Loaded config: /Users/mako3626/newfrontiers/poseidon/configs/experiments/example_rect_mlp.yaml
Checkpoint directory: /Users/mako3626/newfrontiers/poseidon/notebooks/experiments/example_rect_mlp/checkpoints


In [3]:
datamodule = create_datamodule_from_config(cfg)
datamodule.setup("fit")

train_loader = datamodule.train_dataloader()
val_loader = datamodule.val_dataloader()
test_loader = datamodule.test_dataloader()

summary = {
    "train_batches": len(datamodule.train_ds) if hasattr(datamodule.train_ds, "__len__") else "iterable",
    "val_samples": len(datamodule.val_ds),
    "test_samples": len(datamodule.test_ds),
}
pd.Series(summary)

[ShardedDataModule] Train=22  Val=39076  Test=21350  Shards(npz)=6  time_stats=train  train_mode=pt-batch


train_batches       22
val_samples      39076
test_samples     21350
dtype: int64

In [4]:
first_train = next(iter(train_loader))
first_val = next(iter(val_loader))
first_test = next(iter(test_loader))

def describe_batch(batch):
    return pd.DataFrame(
        {
            key: {"shape": tuple(value.shape), "dtype": str(value.dtype)}
            for key, value in batch.items()
        }
    ).T

train_desc = describe_batch(first_train)
val_desc = describe_batch(first_val)
test_desc = describe_batch(first_test)

print("Train batch overview:")
display(train_desc)
print("Validation batch overview:")
display(val_desc)
print("Test batch overview:")
display(test_desc)



Train batch overview:


Unnamed: 0,shape,dtype
lat,"(8192,)",torch.float32
lon,"(8192,)",torch.float32
t,"(8192,)",torch.float32
y,"(8192,)",torch.float32


Validation batch overview:


Unnamed: 0,shape,dtype
lat,"(64,)",torch.float32
lon,"(64,)",torch.float32
t,"(64,)",torch.float32
y,"(64,)",torch.float32


Test batch overview:


Unnamed: 0,shape,dtype
lat,"(64,)",torch.float32
lon,"(64,)",torch.float32
t,"(64,)",torch.float32
y,"(64,)",torch.float32


In [5]:
lit_module = LitRegressor(cfg, datamodule.stats)

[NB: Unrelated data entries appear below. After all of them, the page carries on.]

/-! ### Accessors after their own update -/

@[simp] theorem ctx_setCtx_same (s : State) (k : Nat) (c : Ctx) : (s.setCtx k c).ctx k = c := by simp [State.ctx, State.setCtx]
@[simp] theorem ctx_setCtx_ne (s : State) {k j : Nat} (c : Ctx) (h : j ≠ k) : (s.setCtx k c).ctx j = s.ctx j := by simp [State.ctx, State.setCtx, h]
@[simp] theorem ctx_modCtx_same (s : State) (k : Nat) (f : Ctx → Ctx) : (s.modCtx k f).ctx k = f (s.ctx k) := by simp [State.modCtx]
@[simp] theorem ctx_modCtx_ne (s : State) {k j : Nat} (f : Ctx → Ctx) (h : j ≠ k) : (s.modCtx k f).ctx j = s.ctx j := by simp [State.modCtx, h]
@[simp] theorem me_own (s : State) (f : Ctx → Ctx) : (s.own f).me = f s.me := by
  show ((s.modCtx s.issue.key f).ctx s.issue.key) = f (s.ctx s.issue.key)
  simp
@[simp] theorem ctx_own_ne (s : State) {j : Nat} (f : Ctx → Ctx) (h : j ≠ s.issue.key) : (s.own f).ctx j = s.ctx j := by simp [State.own, h]
@[simp] theorem core_modCore_same (s : State) (i : Nat) (f : Core → Core) : (s.modCore i f).core i = f (s.core i) := by simp [State.core, State.modCore]
@[simp] theorem core_modCore_ne (s : State) {i j : Nat} (f : Core → Core) (h : j ≠ i) : (s.modCore i f).core j = s.core j := by simp [State.core, State.modCore, h]
@[simp] theorem quad_modQuad_same (s : State) (i : Nat) (f : Quad → Quad) : (s.modQuad i f).quad i = f (s.quad i) := by simp [State.quad, State.modQuad]
@[simp] theorem quad_modQuad_ne (s : State) {i j : Nat} (f : Quad → Quad) (h : j ≠ i) : (s.modQuad i f).quad j = s.quad j := by simp [State.quad, State.modQuad, h]
@[simp] theorem die_modDie_same (s : State) (i : Nat) (f : Die → Die) : (s.modDie i f).die i = f (s.die i) := by simp [State.die, State.modDie]
@[simp] theorem die_modDie_ne (s : State) {i j : Nat} (f : Die → Die) (h : j ≠ i) : (s.modDie i f).die j = s.die j := by simp [State.die, State.modDie, h]
@[simp] theorem journal_setJournal_same (s : State) (w : Word) (j : Journal) : (s.setJournal w j).journal? w = some j := by simp [State.journal?, State.setJournal]
@[simp] theorem journal_setJournal_ne (s : State) {w x : Word} (j : Journal) (h : x ≠ w) : (s.setJournal w j).journal? x = s.journal? x := by simp [State.journal?, State.setJournal, h]
@[simp] theorem bdQueue_setBdq_same (s : State) (i : Nat) (q : BdQueue) : (s.setBdq i q).bdQueue i = q := by simp [State.bdQueue, State.setBdq]
@[simp] theorem bdQueue_setBdq_ne (s : State) {i j : Nat} (q : BdQueue) (h : j ≠ i) : (s.setBdq i q).bdQueue j = s.bdQueue j := by simp [State.bdQueue, State.setBdq, h]
@[simp] theorem reg_setReg_same (s : State) (r : MReg) (v : Word) (h : r.fam ≠ .tbase) : (s.setReg r v).reg r = v := by simp [State.reg, State.setReg, h]
@[simp] theorem reg_setReg_ne (s : State) {r q : MReg} (v : Word) (h : q ≠ r) : (s.setReg r v).reg q = s.reg q := by simp [State.reg, State.setReg, h]
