theorem parksFresh_writeAt (s : State) (part n v : Nat) (p : Spot) : ParksFresh s (s.writeAt part n v p) := by
  cases p with
  | mem k =>
    simp only [State.writeAt, State.storeSpan]
    split
    · exact (parksFresh_storeRow s _ _ _).trans (parksFresh_storeRow _ _ _ _)
    · exact parksFresh_storeRow s _ _ _
  | regs off =>
    simp only [State.writeAt]
    split <;> exact .of_same rfl rfl
  | fail _ | absent | link | hold => exact .of_same rfl rfl

theorem parksFresh_parkLink (s : State) (part va : Nat) (w : ParkWork) (width : Nat) : ParksFresh s (s.parkLink part va w width) := by
  have new {t : State} (nextId : t.nextId = s.nextId + 1) {x : Parked} (parked : t.parked = s.parked ++ [x]) (id : x.id = s.nextId) : ParksFresh s t :=
    ⟨by omega, fun y m => by
      rw [parked, List.mem_append, List.mem_singleton] at m
      exact m.imp_right fun e => (e ▸ id).ge⟩
  simp only [State.parkLink]
  split <;> exact new rfl rfl rfl

theorem parksFresh_sibPut (s : State) (n : Nat) (q : CmdQueue) (slots : List Nat) (kind : Nat) : ParksFresh s (s.sibPut n q slots kind) :=
  (ParksFresh.foldl (fun (t : State) (w : Nat × Nat × Nat) => parksFresh_writeAt t q.part.toNat w.2.1 w.2.2 (t.spotQ n q.part.toNat w.1 2 w.2.1)) _ s).trans
    (.of_same rfl rfl)

theorem parksFresh_sibFlush (n fuel : Nat) (s : State) : ParksFresh s (s.sibFlush n fuel) := by
  induction fuel generalizing s with
  | zero => exact .of_same rfl rfl
  | succ fuel ih =>
    simp only [State.sibFlush]
    split
    · exact .of_same rfl rfl
    · split
      · exact .of_same rfl rfl
      · split
        · exact .of_same rfl rfl
        · split
          · exact parksFresh_parkLink s _ _ _ _
          · exact (parksFresh_sibPut s _ _ _ _).trans (ih _)

theorem parksFresh_sibPost (s : State) (n : Nat) (q : CmdQueue) (slots : List Nat) (kind : Nat) : ParksFresh s (s.sibPost n q slots kind) :=
  have listed : ParksFresh s { s with queues := tset s.queues n { q with posts := q.posts ++ [(slots, kind)] } } := .of_same rfl rfl
  listed.trans (parksFresh_sibFlush n _ _)

theorem parksFresh_count (s : State) (f : MFam) (i hi lo n : Nat) : ParksFresh s (s.count f i hi lo n) := .of_same rfl rfl

theorem parksFresh_modJob (s : State) (j : Nat) (f : Job → Job) : ParksFresh s (s.modJob j f) := by
  unfold State.modJob
  split <;> exact .of_same rfl rfl

theorem parksFresh_postFault (s : State) (f : FaultRec) : ParksFresh s (s.postFault f) := by
  have named (t : State) (lost : Bool) : ParksFresh t (match f.job with
      | none => t
      | some j => t.modJob j fun x => { x with nfaults := min (x.nfaults + 1) (2 ^ 32 - 1), lost := x.lost || lost }) := by
    split
    · exact .of_same rfl rfl
    · exact parksFresh_modJob t _ _
  simp only [State.postFault, State.postTo]
  split
  · exact named s true
  · split
    · exact named s true
    · split
      · exact named s true
      · split
        · exact (named s false).trans (parksFresh_sibPost _ _ _ _ _)
        · exact (parksFresh_count s _ _ _ _ _).trans (named _ true)

/-! ### A copy command whose host stays away fails (R281, R426) -/

/-- Two states agree on the contexts, on the copy commands of a quad, and on what is parked. -/
structure SameCopies (q : Nat) (s t : State) : Prop where
  ctxs : t.ctxs = s.ctxs
  copies : (t.quad q).copies = (s.quad q).copies
  parked : t.parked = s.parked
  nextId : t.nextId = s.nextId

theorem SameCopies.trans {q : Nat} {s t u : State} (h : SameCopies q s t) (g : SameCopies q t u) : SameCopies q s u :=
  ⟨g.ctxs.trans h.ctxs, g.copies.trans h.copies, g.parked.trans h.parked, g.nextId.trans h.nextId⟩

theorem sameCopies_startExit (q : Nat) (s : State) (a : ArrayId) : SameCopies q s (s.startExit a) := by
  have set (r : Retain) : SameCopies q s (s.setRetain r a) := by
    cases a with
    | bigTop d => exact ⟨rfl, rfl, rfl, rfl⟩
    | scratch p =>
      refine ⟨rfl, ?_, rfl, rfl⟩
      by_cases here : q = p.val
      · subst here
        show ((s.modQuad p.val _).quad p.val).copies = _
        rw [quad_modQuad_same]
      · exact congrArg Quad.copies (quad_modQuad_ne s _ here)
  unfold State.startExit
  split
  · exact set _
  · exact set _
  · exact ⟨rfl, rfl, rfl, rfl⟩
  · exact ⟨rfl, rfl, rfl, rfl⟩

theorem sameCopies_doneAdd (q : Nat) (s : State) (o : Origin) (a v : Nat) : SameCopies q s (s.doneAdd o a v) := by
  unfold State.doneAdd
  split
  · rename_i k _
    unfold State.addWord State.storeBytes State.storeRow
    split <;> exact ⟨rfl, rfl, rfl, rfl⟩
  · rename_i arr _
    cases arr with
    | none => exact ⟨rfl, rfl, rfl, rfl⟩
    | some x => exact (sameCopies_startExit q s x).trans ⟨rfl, rfl, rfl, rfl⟩
  · exact ⟨rfl, rfl, rfl, rfl⟩

theorem sameCopies_foldl {α : Type} {f : State → α → State} {q : Nat} (h : ∀ s x, SameCopies q s (f s x)) (l : List α) (s : State)
    : SameCopies q s (l.foldl f s) :=
  List.foldlRecOn (motive := SameCopies q s) l f ⟨rfl, rfl, rfl, rfl⟩ fun t kept x _ => kept.trans (h t x)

device = torch.device("cuda" if torch.cuda.is_available() else "cpu")
lit_module.to(device)

lat = first_train["lat"].to(device).float()
lon = first_train["lon"].to(device).float()
t = first_train.get("t")
if t is not None:
    t = t.to(device).float()
y = first_train["y"].to(device).float()

lit_module.eval()
with torch.no_grad():
    pe_out = lit_module.model.pe(lat, lon, t)
    net_in = pe_out
    net_out = lit_module.model.net(net_in)
    model_out = lit_module.model(lat, lon, t)
    if isinstance(model_out, tuple):
        model_out = model_out[0]

shape_report = pd.DataFrame(
    [
        {"stage": "inputs", "shape": tuple(lat.shape), "notes": "lat/lon/t vectors"},
        {"stage": "positional_encoding", "shape": tuple(pe_out.shape), "notes": "rect_baseline output"},
        {"stage": "net_input", "shape": tuple(net_in.shape), "notes": "features passed into MLP"},
        {"stage": "net_output", "shape": tuple(net_out.shape), "notes": "raw MLP prediction"},
        {"stage": "model_output", "shape": tuple(model_out.shape), "notes": "model forward() result"},
    ]
)
lit_module.train()
shape_report

Unnamed: 0,stage,shape,notes
0,inputs,"(8192,)",lat/lon/t vectors
1,positional_encoding,"(8192, 9)",rect_baseline output
2,net_input,"(8192, 9)",features passed into MLP
3,net_output,"(8192,)",raw MLP prediction
4,model_output,"(8192, 1)",model forward() result


In [6]:
trainer_cfg = cfg.get("trainer", {})
experiment_cfg = cfg.get("experiment", {})
output_root = Path(experiment_cfg.get("output_root", checkpoint_dir.parent)).resolve()

checkpoint_cb = ModelCheckpoint(
    dirpath=str(checkpoint_dir),
    filename=f"{experiment_name}-{{epoch:02d}}-{{val_loss:.4f}}",
    monitor="val_loss",
    mode="min",
    save_top_k=1,
)
callbacks = [SetEpochOnIterable(), checkpoint_cb, LearningRateMonitor(logging_interval="epoch")]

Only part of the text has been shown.